Here, the first comparative example will be described with reference to FIG. In the high pressure pump 101 of the first comparative example, the plunger 400 has a large column portion 401 having a large diameter and a small column portion 402 having an outer diameter smaller than that of the large column portion 401. The large column portion 401 is inserted inside the cylinder 10. The small column portion 402 protrudes on the opposite side of the cylinder 10 from the pressurizing chamber 15. The plunger 400 has a step 403 at a location where the large column portion 401 and the small column portion 402 are connected. The annular spacer 50 provided at the end of the cylinder 10 opposite to the pressurizing chamber 15 has an inner diameter corresponding to the small column portion 402 of the plunger 400. Therefore, in the high pressure pump 101 of the first comparative example, the plunger 400 is prevented from dropping from the cylinder 10 by the step 403 of the plunger 400 being locked to the spacer 50 before being attached to the internal combustion engine. It is.

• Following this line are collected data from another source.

/-! ### Two-operand and one-operand instructions -/

/-- The state the operands of a two-operand instruction are looked at in. -/
def twoState (make : Size → TwoOp → Instr) (sz : Size) (o : TwoOp) (s : State) : State :=
  operandState (make sz o).length sz o.pointer s

/-- The source's value. -/
def twoSrc (make : Size → TwoOp → Instr) (sz : Size) (o : TwoOp) (s : State) : BitVec sz.bits :=
  placeValue (twoState make sz o s) sz (o.src.place (twoState make sz o s))

/-- The destination's old value. -/
def twoDst (make : Size → TwoOp → Instr) (sz : Size) (o : TwoOp) (s : State) : BitVec sz.bits :=
  placeValue (twoState make sz o s) sz (o.dst.place (twoState make sz o s))

/-- The memory operand's bytes exist, where the form has one. -/
def twoReady (make : Size → TwoOp → Instr) (sz : Size) (o : TwoOp) (s : State) : Bool :=
  placeReady (twoState make sz o s) sz (o.src.place (twoState make sz o s))
    && placeReady (twoState make sz o s) sz (o.dst.place (twoState make sz o s))

/-- The instruction completes in every form whose operands exist and that `guard` lets through, and leaves the result and the
flags that `f` gives for the destination's old value, the source's value and the flags. -/
def TwoComputes (make : Size → TwoOp → Instr) (guard : (sz : Size) → BitVec sz.bits → Prop)
    (f : (sz : Size) → BitVec sz.bits → BitVec sz.bits → Status → BitVec sz.bits × Status) : Prop :=
  ∀ (sz : Size) (o : TwoOp) (s : State), twoReady make sz o s = true → guard sz (twoSrc make sz o s) →
    ∃ t, exec (make sz o) s = .next t ∧
      WritesResult sz o.pointer (o.dst.place (twoState make sz o s)) (f sz (twoDst make sz o s) (twoSrc make sz o s) s.p).1
        (f sz (twoDst make sz o s) (twoSrc make sz o s) s.p).2 (twoState make sz o s) t

/-- No condition on the source's value. -/
def anySource (sz : Size) (_ : BitVec sz.bits) : Prop := True

/-- The state the operand of a one-operand instruction is looked at in. -/
def oneState (make : Size → OneOp → Instr) (sz : Size) (o : OneOp) (s : State) : State :=
  operandState (make sz o).length sz o.pointer s

/-- The operand's place. -/
def onePlace (make : Size → OneOp → Instr) (sz : Size) (o : OneOp) (s : State) : Place :=
  o.operand.place (oneState make sz o s)

/-- The operand's old value. -/
def oneValue (make : Size → OneOp → Instr) (sz : Size) (o : OneOp) (s : State) : BitVec sz.bits :=
  placeValue (oneState make sz o s) sz (onePlace make sz o s)

/-- The memory operand's bytes exist, where the form has one. -/
def oneReady (make : Size → OneOp → Instr) (sz : Size) (o : OneOp) (s : State) : Bool :=
  placeReady (oneState make sz o s) sz (onePlace make sz o s)

/-- The instruction completes in every form whose operand exists, and leaves the result that `f` gives for the operand's old
value, with `N` and `Z` from it. -/
def OneComputes (make : Size → OneOp → Instr) (f : (sz : Size) → BitVec sz.bits → BitVec sz.bits) : Prop :=
  ∀ (sz : Size) (o : OneOp) (s : State), oneReady make sz o s = true →
    ∃ t, exec (make sz o) s = .next t ∧
      WritesResult sz o.pointer (onePlace make sz o s) (f sz (oneValue make sz o s)) (nzFlags s.p (f sz (oneValue make sz o s)))
        (oneState make sz o s) t

/-- The fifteen two-operand instructions (R98). -/
def twoOperandInstrs : List (Size → TwoOp → Instr) :=
  [.mov, .add, .sub, .adc, .sbc, .mul, .div, .and, .or, .xor, .shl, .shr, .rol, .ror, .cmp]

/-- CLR, INC and DEC: the one-operand instructions that use no stack (R98). -/
def oneOperandInstrs : List (Size → OneOp → Instr) := [.clr, .inc, .dec]

/-- The trap an instruction that raises `cause` takes (R144, R303, R321): entered from the state the instruction started in, with
the address of the next instruction as the return PC. -/
def raises (cause : Cause) (i : Instr) (s : State) : Host.Outcome State Fault Refusal :=
  .next (trapEntry cause (s.pc + BitVec.ofNat 32 i.length) s)

/-- The thirteen branches with their conditions on the flags (R234–R246). -/
def branchInstrs : List ((Size → Word → Instr) × (Status → Bool)) :=
  [(.bra, fun _ => true), (.beq, fun p => p.z), (.bne, fun p => !p.z), (.bcc, fun p => !p.c), (.bcs, fun p => p.c),
   (.bpl, fun p => !p.n), (.bmi, fun p => p.n), (.bvc, fun p => !p.v), (.bvs, fun p => p.v),
   (.blt, fun p => decide (p.n ≠ p.v)), (.bgt, fun p => decide (p.z = false ∧ p.n = p.v)),
   (.ble, fun p => decide (p.z = true ∨ p.n ≠ p.v)), (.bge, fun p => decide (p.n = p.v))]

/-! ### Stack instructions -/

/-- The state the operand of PUSH is looked at in (R260). -/
def pushState (sz : Size) (o : PushOp) (s : State) : State := operandState (Instr.push sz o).length sz o.pointer s

/-- The value PUSH pushes. -/
def pushValue (sz : Size) (o : PushOp) (s : State) : BitVec sz.bits :=
  placeValue (pushState sz o s) sz (o.source.place (pushState sz o s))

/-- The address PUSH stores to: the stack pointer of the moment, down by `nb`. -/
def pushAddr (sz : Size) (o : PushOp) (s : State) : Word := (pushState sz o s).sp - sizeStep sz

/-- The operand of PUSH exists, where it is in memory, and so do the stack bytes. -/
def pushReady (sz : Size) (o : PushOp) (s : State) : Bool :=
  placeReady (pushState sz o s) sz (o.source.place (pushState sz o s)) && decide (BytesExist s (pushAddr sz o s) sz.bytes)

Incidentally, in general, when the plunger 400 reciprocates in the cylinder 10 due to the rotation of the cam 8, the plunger 400 may be displaced in the rotation direction of the cam 8. In this case, in the high pressure pump 101 of the first comparative example, it is conceivable that the load acting on the inner wall of the cylinder 10 is increased from the step 403 provided at the connection portion between the large column portion 401 and the small column portion 402. Therefore, in the high pressure pump 101 of the first comparative example, there is a concern that the seizure resistance of the plunger 400 is reduced as compared with the plunger 40 of the first embodiment.

Next, a second comparative example will be described with reference to FIG. The plunger 40 of the high pressure pump 102 of the second comparative example is a so-called straight plunger 404 having the same outer diameter in the axial direction as the plunger 40 of the first embodiment. However, the high-pressure pump 102 of the second comparative example does not include a configuration that prevents the straight plunger 404 from falling off. For this reason, when the high pressure pump 102 is attached to the bore 3 of the internal combustion engine, the plunger spring 42 extends to a free length, so that the fitting body 12 is not fitted into the bore 3 from the state in which the fitting portion 12 of the pump body 11 is not fitted. 11 bolts are to be fastened. Therefore, the high-pressure pump 102 must compress the plunger spring 42 to fit the fitting portion 12 of the pump body 11 into the bore 3 and the bolt fastening of the pump body 11 to the engine block 2 at the same time. Therefore, workability may be deteriorated.

(Second Embodiment)
Next, a second embodiment of the present disclosure will be described based on FIGS. In the second embodiment, an annular groove 47 is provided on the outer wall of the plunger 40 at a position corresponding to the large tube portion 63 of the holder 60. An arc-shaped C-ring 73 is accommodated in the groove 47. The C ring 73 of the present embodiment corresponds to an example of an arcuate elastic member that can be accommodated in a groove 47 provided in an annular shape on the outer wall of the plunger 40. Further, the C ring 73 of this embodiment corresponds to an example of the locking member.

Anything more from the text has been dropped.